The difference is that your brain isn't a piece of media which gets copied. The AI is. So when it memorizes, it commits a copyright violation
If that reasoning held, then every web browser, search engine bot, etc. would be violating copyright every time it accessed a web page, because doing so involves making a copy in memory.
Making an internal copy isn't the same as publishing, performing, etc. a work.
There's an implied license to use content for the purpose of displaying it for web content. Copies for other purposes...not so much. There have been a whole series of lawsuits over the years over just how much you can copy for what purpose.
There isn't an "implied license". Rather, copyright is simply not infringed until the work is actually republished, performed, etc. without the copyright holder's permission.
Making internal in-memory copies — e.g. for search-engine indexing — is simply not an infringement to begin with; just as it's not an infringement for me to memorize a copyrighted work, but it would be an infringement if I were to recite it in a public performance without permission.
Copyright simply does not grant the copyright-holder absolute & total control of everything downstream from the work. It restricts republishing, performing, etc.; it does not restrict memorization, indexing, summarizing in a review, answering questions about the work, etc.
Again: if the AI system is made to regurgitate the actual text of the work, that's still a copyright infringement. But merely having learned from it is not.

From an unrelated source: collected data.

-- ==== Sys2Proof/Machine/Stimulus.lean ====
section
/-! DEFINITION. The inputs of a tick (10_state.md R30), their packing (30_encoding.md R105), and the stimulus
programs that supply them (R113, R114). -/

namespace Sys2Proof.Machine

/-- The input vector `I_t` of a tick, 10_state.md R30. -/
structure Inputs where
  dataIn    : Bool
  dataFault : Bool
  sinkReady : Bool
  abort     : Bool
  rst       : Bool
deriving DecidableEq, Repr

/-- Unpacking `IV[4:0]`, 30_encoding.md R105. -/
def Inputs.ofIv (v : BitVec 5) : Inputs where
  dataIn := v.getLsbD 0
  dataFault := v.getLsbD 1
  sinkReady := v.getLsbD 2
  abort := v.getLsbD 3
  rst := v.getLsbD 4

/-- Packing to `IV[4:0]`, 30_encoding.md R105. -/
def Inputs.toIv (i : Inputs) : BitVec 5 :=
  (BitVec.ofBool i.rst ++ BitVec.ofBool i.abort ++ BitVec.ofBool i.sinkReady ++ BitVec.ofBool i.dataFault ++
    BitVec.ofBool i.dataIn : BitVec (1 + 1 + 1 + 1 + 1))

/-- The default inputs of the stimulus notation, 30_encoding.md R113. -/
def Inputs.dflt : Inputs := ⟨true, false, true, false, false⟩

/-- One run of a stimulus program: the same inputs for `n` ticks (30_encoding.md R113), and the configuration record the
owner presents in them (none: the record is held as it is; 70_reset_and_hazards.md R311, log 7). -/
structure StimRun where
  iv  : BitVec 5
  n   : Nat
  cfg : Option Cfg := none
deriving DecidableEq, Repr

/-- A run covers at least one tick (30_encoding.md R113: `n >= 1`). -/
def StimRun.wellFormed (r : StimRun) : Bool := 1 ≤ r.n

/-- What is left of a program after one tick of its first run. A run of zero ticks is not well-formed; it is left like a
run of one (log 17). -/
def stimRest : List StimRun → List StimRun
  | [] => []
  | r :: rs => if r.n ≤ 1 then rs else { r with n := r.n - 1 } :: rs

/-- A tick-line of the notation, 30_encoding.md R113: what it does not assign takes its default. -/
structure TickLine where
  n     : Nat
  din   : Option Bool := none
  fault : Option Bool := none
  ready : Option Bool := none
  abort : Option Bool := none
  rst   : Option Bool := none
deriving DecidableEq, Repr

/-- The inputs of a tick-line, 30_encoding.md R113. -/
def TickLine.inputs (t : TickLine) : Inputs where
  dataIn := t.din.getD Inputs.dflt.dataIn
  dataFault := t.fault.getD Inputs.dflt.dataFault
  sinkReady := t.ready.getD Inputs.dflt.sinkReady
  abort := t.abort.getD Inputs.dflt.abort
  rst := t.rst.getD Inputs.dflt.rst

/-- The run a tick-line stands for, 30_encoding.md R113. -/
def TickLine.run (t : TickLine) : StimRun := ⟨t.inputs.toIv, t.n, none⟩

/-- The pseudo-instructions of the notation, 30_encoding.md R114. -/
inductive Pseudo where
  | reset
  | idle (n : Nat)
  | level (v : Bool) (n : Nat)
  | stall (v : Bool) (n : Nat)
  | abort (v : Bool)
  | fault (v : Bool)
  | aframe (w : ButtonWord)
deriving DecidableEq, Repr

/-- The expansions of 30_encoding.md R114. -/
def Pseudo.expand (c : Cfg) : Pseudo → List TickLine
  | .reset => [{ n := 1, rst := some true }]
  | .idle n => [{ n := n }]
  | .level v n => [{ n := n, din := some v }]
  | .stall v n => [{ n := n, din := some v, ready := some false }]
  | .abort v => [{ n := 1, din := some v, abort := some true }]
  | .fault v => [{ n := 1, din := some v, fault := some true }]
  | .aframe w => (List.range c.w).map fun k => { n := c.bitPeriod.toNat, din := some (w.getLsbD k) }

/-- A stimulus program as the run-length list it encodes to, 30_encoding.md R113. -/
def stimProgram (ls : List TickLine) : List StimRun := ls.map TickLine.run

end Sys2Proof.Machine
end

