-- ==== Sys2Proof/Machine/Dispatch.lean ====
section
/-! DEFINITION. The meaning of every operation of spec/opcode_table.json, one arm each. -/

namespace Sys2Proof.Machine

def exec (i : Instr) (s : State) : Host.Outcome State Fault Refusal :=
  match i with
  -- TOP
  | .topReset => Sys2Proof.Machine.execTopReset s
  | .topInert => Sys2Proof.Machine.execTopInert s
  | .topRun => Sys2Proof.Machine.execTopRun s
  -- BS
  | .bsIdle => Sys2Proof.Machine.execBsIdle s
  | .bsCancel => Sys2Proof.Machine.execBsCancel s
  | .bsCount => Sys2Proof.Machine.execBsCount s
  | .bsFireDelay => Sys2Proof.Machine.execBsFireDelay s
  | .bsFireSample => Sys2Proof.Machine.execBsFireSample s
  -- POLL
  | .pollOff => Sys2Proof.Machine.execPollOff s
  | .pollCount => Sys2Proof.Machine.execPollCount s
  | .pollStrobe => Sys2Proof.Machine.execPollStrobe s
  -- SSR
  | .ssrAbort => Sys2Proof.Machine.execSsrAbort s
  | .ssrIdleHold => Sys2Proof.Machine.execSsrIdleHold s
  | .ssrStart => Sys2Proof.Machine.execSsrStart s
  | .ssrWait => Sys2Proof.Machine.execSsrWait s
  | .ssrLatchEnd => Sys2Proof.Machine.execSsrLatchEnd s
  | .ssrSample => Sys2Proof.Machine.execSsrSample s
  | .ssrClkEnd => Sys2Proof.Machine.execSsrClkEnd s
  | .ssrFinish => Sys2Proof.Machine.execSsrFinish s
  -- EDGE
  | .edgeHold => Sys2Proof.Machine.execEdgeHold s
  | .edgeTrack => Sys2Proof.Machine.execEdgeTrack s
  -- AFR
  | .afrAbort => Sys2Proof.Machine.execAfrAbort s
  | .afrIdleHold => Sys2Proof.Machine.execAfrIdleHold s
  | .afrStart => Sys2Proof.Machine.execAfrStart s
  | .afrWait => Sys2Proof.Machine.execAfrWait s
  | .afrEdgeIgnored => Sys2Proof.Machine.execAfrEdgeIgnored s
  | .afrSample => Sys2Proof.Machine.execAfrSample s
  | .afrFinish => Sys2Proof.Machine.execAfrFinish s
  -- HAND
  | .handNop => Sys2Proof.Machine.execHandNop s
  | .handWrite => Sys2Proof.Machine.execHandWrite s
  | .handTake => Sys2Proof.Machine.execHandTake s
  | .handOverrun => Sys2Proof.Machine.execHandOverrun s
  | .handTakeWrite => Sys2Proof.Machine.execHandTakeWrite s
  -- SD
  | .sdIdleHold => Sys2Proof.Machine.execSdIdleHold s
  | .sdTake => Sys2Proof.Machine.execSdTake s
  | .sdSkip => Sys2Proof.Machine.execSdSkip s
  | .sdReport => Sys2Proof.Machine.execSdReport s
  | .sdReportWait => Sys2Proof.Machine.execSdReportWait s
  | .sdSync => Sys2Proof.Machine.execSdSync s
  | .sdSyncWait => Sys2Proof.Machine.execSdSyncWait s
  -- event words
  | .evReport pressed id => Sys2Proof.Machine.execEvReport pressed id s
  | .evSync => Sys2Proof.Machine.execEvSync s

end Sys2Proof.Machine
end

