-- ==== Sys2Proof/Machine/Situation.lean ====
section
/-! DEFINITION. How an operation comes to be the one a tick selects. The block fetches nothing (20_memory.md R89): a
unit's operation is selected by its state code, its condition bits and the mode (30_encoding.md R100, R102). For each row
this file gives a reachable kind of situation that selects it: a legal record, well-formed registers and the inputs of
one tick (95_test_vectors.md section 2 writes such situations down). The step runs it (log 5, log 6). -/

namespace Sys2Proof.Machine

/-- What a row needs in order to be selected. -/
structure Situation where
  cfg    : Cfg
  regs   : Regs
  inputs : Inputs
deriving DecidableEq, Repr

/-- A legal record of the mode: the machine's own where it is one, else one with the longest poll period. -/
def recordFor (m : Mode) (s : State) : Cfg :=
  if s.cfg.mode = m ∧ s.cfg.Valid s.plat then s.cfg
  else
    { mode := m, width := defaultWidth m, mapLen := 0, map := emptyMap, pollPeriod := BitVec.allOnes 32
      bitPeriod := 10, startEdge := defaultStartEdge, handshake := false }

/-- The same record with the one map entry (0, id). -/
def withOneEntry (c : Cfg) (id : BitVec 16) : Cfg :=
  { c with mapLen := 1, map := ⟨⟨⟨0, id, 0⟩ :: List.replicate 15 ⟨0, 0, 0⟩⟩, rfl⟩ }

/-- Registers at rest. -/
def atRest (c : Cfg) : Regs := Regs.reset c

/-- The SSR in a phase, its delay with `rem` ticks left. -/
def inPhase (c : Cfg) (ph : BitVec 4) (kind : ReqKind) (fb : Bool) (bit : Nat) (rem : BitVec 16) : Regs :=
  { Regs.reset c with
    ssrPhase := ph, ssrBit := BitVec.ofNat 5 bit
    bsBusy := true, bsKind := kind, bsFb := fb, bsRem := rem }

/-- The SSR in the fire tick that completes a frame. -/
def finishing (c : Cfg) : Regs := inPhase c phClkTail .delay false c.w 1

/-- The AFR in SAMPLING at a bit, its delay with `rem` ticks left. -/
def samplingAt (c : Cfg) (bit : Nat) (rem : BitVec 16) : Regs :=
  { Regs.reset c with
    afrSampling := true, afrBit := BitVec.ofNat 5 bit
    bsBusy := true, bsKind := .sample, bsRem := rem }

/-- The SD in EMIT at position 0, whose bit changed or not and is now `pressed`. -/
def emitting (c : Cfg) (changed pressed : Bool) : Regs :=
  { Regs.reset c with sdState := sdsEmit, sdChg := zext16 changed, sdCur := zext16 pressed }

/-- The SD in SYNC. -/
def syncing (c : Cfg) : Regs := { Regs.reset c with sdState := sdsSync, sdPos := c.mapLen }

/-- Inputs with DATA at the idle level of the configured edge. -/
def idleIn (c : Cfg) : Inputs := { Inputs.dflt with dataIn := idleLevel c.startEdge }

/-- Inputs that give a start edge. -/
def edgeIn (c : Cfg) : Inputs := { Inputs.dflt with dataIn := !idleLevel c.startEdge }

/-- A situation that selects the row. -/
def situationFor (i : Instr) (s : State) : Situation :=
  let cs := recordFor .sync s
  let ca := recordFor .async s
  let cm := withOneEntry cs 0
  match i with
  | .topReset => ⟨s.cfg, s.now, { Inputs.dflt with rst := true }⟩
  | .topInert => ⟨{ cs with width := 12 }, s.now, Inputs.dflt⟩
  | .topRun => ⟨cs, atRest cs, Inputs.dflt⟩
  | .bsIdle => ⟨cs, atRest cs, Inputs.dflt⟩
  | .bsCancel => ⟨cs, inPhase cs phLatch .delay false 0 1, { Inputs.dflt with abort := true }⟩
  | .bsCount => ⟨cs, inPhase cs phLatch .delay false 0 5, Inputs.dflt⟩
  | .bsFireDelay => ⟨cs, inPhase cs phLatch .delay false 0 1, Inputs.dflt⟩
  | .bsFireSample => ⟨cs, inPhase cs phSettle .sample true 0 1, Inputs.dflt⟩
  | .pollOff => ⟨ca, atRest ca, idleIn ca⟩
  | .pollCount =>
    let c := { cs with pollPeriod := BitVec.allOnes 32 }
    ⟨c, atRest c, Inputs.dflt⟩
  | .pollStrobe => ⟨cs, { atRest cs with pollCnt := cs.pollPeriod - 1 }, Inputs.dflt⟩
  | .ssrAbort => ⟨cs, atRest cs, { Inputs.dflt with abort := true }⟩
  | .ssrIdleHold => ⟨{ cs with pollPeriod := BitVec.allOnes 32 }, atRest cs, Inputs.dflt⟩
  | .ssrStart => ⟨cs, { atRest cs with pollCnt := cs.pollPeriod - 1 }, Inputs.dflt⟩
  | .ssrWait => ⟨cs, inPhase cs phLatch .delay false 0 5, Inputs.dflt⟩
  | .ssrLatchEnd => ⟨cs, inPhase cs phLatch .delay false 0 1, Inputs.dflt⟩
  | .ssrSample => ⟨cs, inPhase cs phSettle .sample true 0 1, Inputs.dflt⟩
  | .ssrClkEnd => ⟨cs, inPhase cs phClkHigh .delay false 1 1, Inputs.dflt⟩
  | .ssrFinish => ⟨cs, finishing cs, Inputs.dflt⟩
  | .edgeHold => ⟨cs, atRest cs, { Inputs.dflt with dataFault := true }⟩
  | .edgeTrack => ⟨cs, atRest cs, Inputs.dflt⟩
  | .afrAbort => ⟨ca, atRest ca, { idleIn ca with abort := true }⟩
  | .afrIdleHold => ⟨ca, atRest ca, idleIn ca⟩
  | .afrStart => ⟨ca, atRest ca, edgeIn ca⟩
  | .afrWait => ⟨ca, samplingAt ca 0 5, idleIn ca⟩
  | .afrEdgeIgnored => ⟨ca, samplingAt ca 0 5, edgeIn ca⟩
  | .afrSample => ⟨ca, samplingAt ca 0 1, idleIn ca⟩
  | .afrFinish => ⟨ca, samplingAt ca (ca.w - 1) 1, idleIn ca⟩
  | .handNop => ⟨cs, atRest cs, Inputs.dflt⟩
  | .handWrite => ⟨cs, finishing cs, Inputs.dflt⟩
  | .handTake => ⟨cs, { atRest cs with handFull := true }, Inputs.dflt⟩
  | .handOverrun => ⟨cs, { finishing cs with handFull := true, sdState := sdsSync, sdPos := cs.mapLen }, Inputs.dflt⟩
  | .handTakeWrite => ⟨cs, { finishing cs with handFull := true }, Inputs.dflt⟩
  | .sdIdleHold => ⟨cs, atRest cs, Inputs.dflt⟩
  | .sdTake => ⟨cs, { atRest cs with handFull := true }, Inputs.dflt⟩
  | .sdSkip => ⟨cm, emitting cm false false, Inputs.dflt⟩
  | .sdReport => ⟨cm, emitting cm true true, Inputs.dflt⟩
  | .sdReportWait => ⟨cm, emitting cm true true, { Inputs.dflt with sinkReady := false }⟩
  | .sdSync => ⟨cs, syncing cs, Inputs.dflt⟩
  | .sdSyncWait => ⟨cs, syncing cs, { Inputs.dflt with sinkReady := false }⟩
  | .evReport pressed id =>
    let c := withOneEntry cs id
    ⟨c, emitting c true pressed, Inputs.dflt⟩
  | .evSync => ⟨cs, syncing cs, Inputs.dflt⟩

/-- The machine put into a situation for its next tick: the record, the registers and one tick of stimulus. The platform
parameters, the tick number and the sink trace stay as they are. -/
def State.inSituation (s : State) (g : Situation) : State :=
  { s with
    cfg := g.cfg, now := g.regs, nxt := g.regs, sig := Signals.quiet
    stim := [⟨g.inputs.toIv, 1, none⟩] }

/-- The machine whose next tick selects the operation. -/
def State.selecting (s : State) (i : Instr) : State := s.inSituation (situationFor i s)

end Sys2Proof.Machine
end

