/-! ### Reset -/

/-- `S_rst(CFG)` for every record: 0 in every field but `edge_prev`, which is 1 exactly for FALLING, and in the first tick
after reset LATCH, CLOCK, SYNC and `ev_valid` are 0 (10_state.md R45). -/
def Obligations.ResetRecordValues : Prop :=
  (∀ c : Cfg, Regs.reset c =
    { bsBusy := false, bsKind := .delay, bsRem := 0#16, bsFb := false, pollCnt := 0#32, ssrPhase := 0b0000#4,
      ssrBit := 0#5, ssrAcc := 0#16, edgePrev := decide (c.startEdge = .falling), afrSampling := false, afrBit := 0#5,
      afrAcc := 0#16, syncOut := false, handFull := false, handWord := 0#16, sdState := 0b00#2, sdCur := 0#16,
      sdChg := 0#16, sdPos := 0#5, prevWord := 0#16, overrun := false }) ∧
  (∀ s : State, s.now = Regs.reset s.cfg →
    (portLevels s).latchOut = false ∧ (portLevels s).clockOut = false ∧ (portLevels s).syncOut = false ∧
      (portLevels s).evValid = false) ∧
  (∀ (p : Platform) (c : Cfg), (State.resetWith p c).now = Regs.reset c)

/-- `S_rst(CFG)` satisfies WF for every record (10_state.md R47), and the machine of `State.resetWith`, of which
`State.reset` is one (for the parameters and the record that logs 3 and 4 choose), is settled, with SYNC at rest and, if its
record is not valid, at `S_rst`. -/
def Obligations.ResetMeetsTheInvariants : Prop :=
  (∀ c : Cfg, WF c (Regs.reset c)) ∧
  (∀ (p : Platform) (c : Cfg),
    (State.resetWith p c).Ok ∧ (State.resetWith p c).Settled ∧ (State.resetWith p c).SyncLineOk ∧
      (State.resetWith p c).InertAtRest) ∧
  State.reset = State.resetWith resetPlatform resetCfg

/-! ### The tick -/

/-- A step runs the operation that TOP's OSV selects, which is TOP_RESET exactly with `rst` = 1, else TOP_RUN exactly with a
valid record, else TOP_INERT; and then the tick boundary: `S_{t+1}` becomes current, the wires fall,
the stimulus moves on one tick, the tick number rises; a fault of the operation is the step's (30_encoding.md R100,
00_scope.md R8). That the record under construction, the wires and the stimulus are fields of the state is the model's choice
(logs 1, 2, 9). -/
def Obligations.StepRunsTheSelectedOperation : Prop :=
  ∀ (s : State) (i : Instr), s.Accepted → decode (.osv (topOsv s)) = .ok i →
    i = (if s.input.rst = true then .topReset else if s.cfgIn.Valid s.plat then .topRun else .topInert) ∧
    (∀ t, exec i s = .next t →
      step s = .next { t with
        now := t.nxt, sig := ⟨false, false, false, false, false, 0#16⟩, stim := stimRest t.stim, tick := t.tick + 1 }) ∧
    (∀ f, exec i s = .fault f → step s = .fault f)

/-- The model refuses platform parameters out of range, and a record presented in a tick with `rst` = 0 that is not the one
held; an invalid record is not refused (44_top_control.md R259). That a refused instance is one whose every step is refused,
and that the owner presents a record with the inputs of a tick, are the model's readings (logs 8 and 7). -/
def Obligations.StepRefusesBadParametersAndRecordChanges : Prop :=
  ∀ s : State,
    (¬ (1 ≤ s.plat.ticksPerMs ∧ 1 ≤ s.plat.tu ∧ s.plat.tu ≤ 5461) → step s = .refused .platformOutOfRange) ∧
    (s.plat.InRange → s.input.rst = false → s.cfgIn ≠ s.cfg → step s = .refused .cfgChangedWithoutReset) ∧
    (s.plat.InRange → s.input.rst = false → s.cfgIn = s.cfg → ¬ s.cfg.Valid s.plat →
      step s = .next (tickBoundary { s with nxt := Regs.reset s.cfg }))

/-- TOP_RESET and TOP_INERT as operations: both write the whole record at its reset value, TOP_RESET for the record
presented in the tick, and nothing transfers (44_top_control.md R253, R254). -/
def Obligations.TopResetAndInertWriteTheResetRecord : Prop :=
  ∀ s : State,
    exec .topReset s = .next { s with cfg := s.cfgIn, nxt := Regs.reset s.cfgIn } ∧
    exec .topInert s = .next { s with nxt := Regs.reset s.cfg }

/-- A tick with `rst` = 1 leaves `S_rst` of the record presented, whatever the state was, and transfers nothing
(44_top_control.md R253, 60_exceptions.md R290 rank 1). -/
def Obligations.ResetTickResetsEverything : Prop :=
  ∀ s : State, s.plat.InRange → s.input.rst = true →
    step s = .next
      { plat := s.plat, cfg := s.cfgIn, now := Regs.reset s.cfgIn, nxt := Regs.reset s.cfgIn, sig := Signals.quiet,
        stim := stimRest s.stim, tick := s.tick + 1, trace := s.trace } ∧
    evValid s = false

This is different from those, and not at all tested in the courts. There are likely to be a whole bunch of lawsuits and several years before this is settled.
There is no possible basis in law for copyright infringement.
Copyright infringement isn't "you can do these things with copyrighted materials and everything else is banned". It's "these specific things (redistributing substantial portions of published works) are disallowed, unless you meet exceptions, and anything not explicitly disallowed is legal".
You are unconditionally allowed to learn from copyrighted works. There is no legal basis for preventing it. There is no possible basis in copyright law preventing it. It would take new legislation restricting doing so, and it would be impossible to apply to any training that happened before this new crime against humanity of a law was written.
No, it doesn't. Learning from copyrighted material is black and white fair use.
The fact that the AI isn't intelligent doesn't matter. It's protected.
A person reading and internalizing concepts is considerably different than an algo slurping in every recorded work of fiction and occasionally shitting out a bit of mostly Shakespeare. One of these has agency and personhood, the other is a tool.
No, that's not how these models work. You're repeating the old saw about these being "collage machines", which is a gross mischaracterization.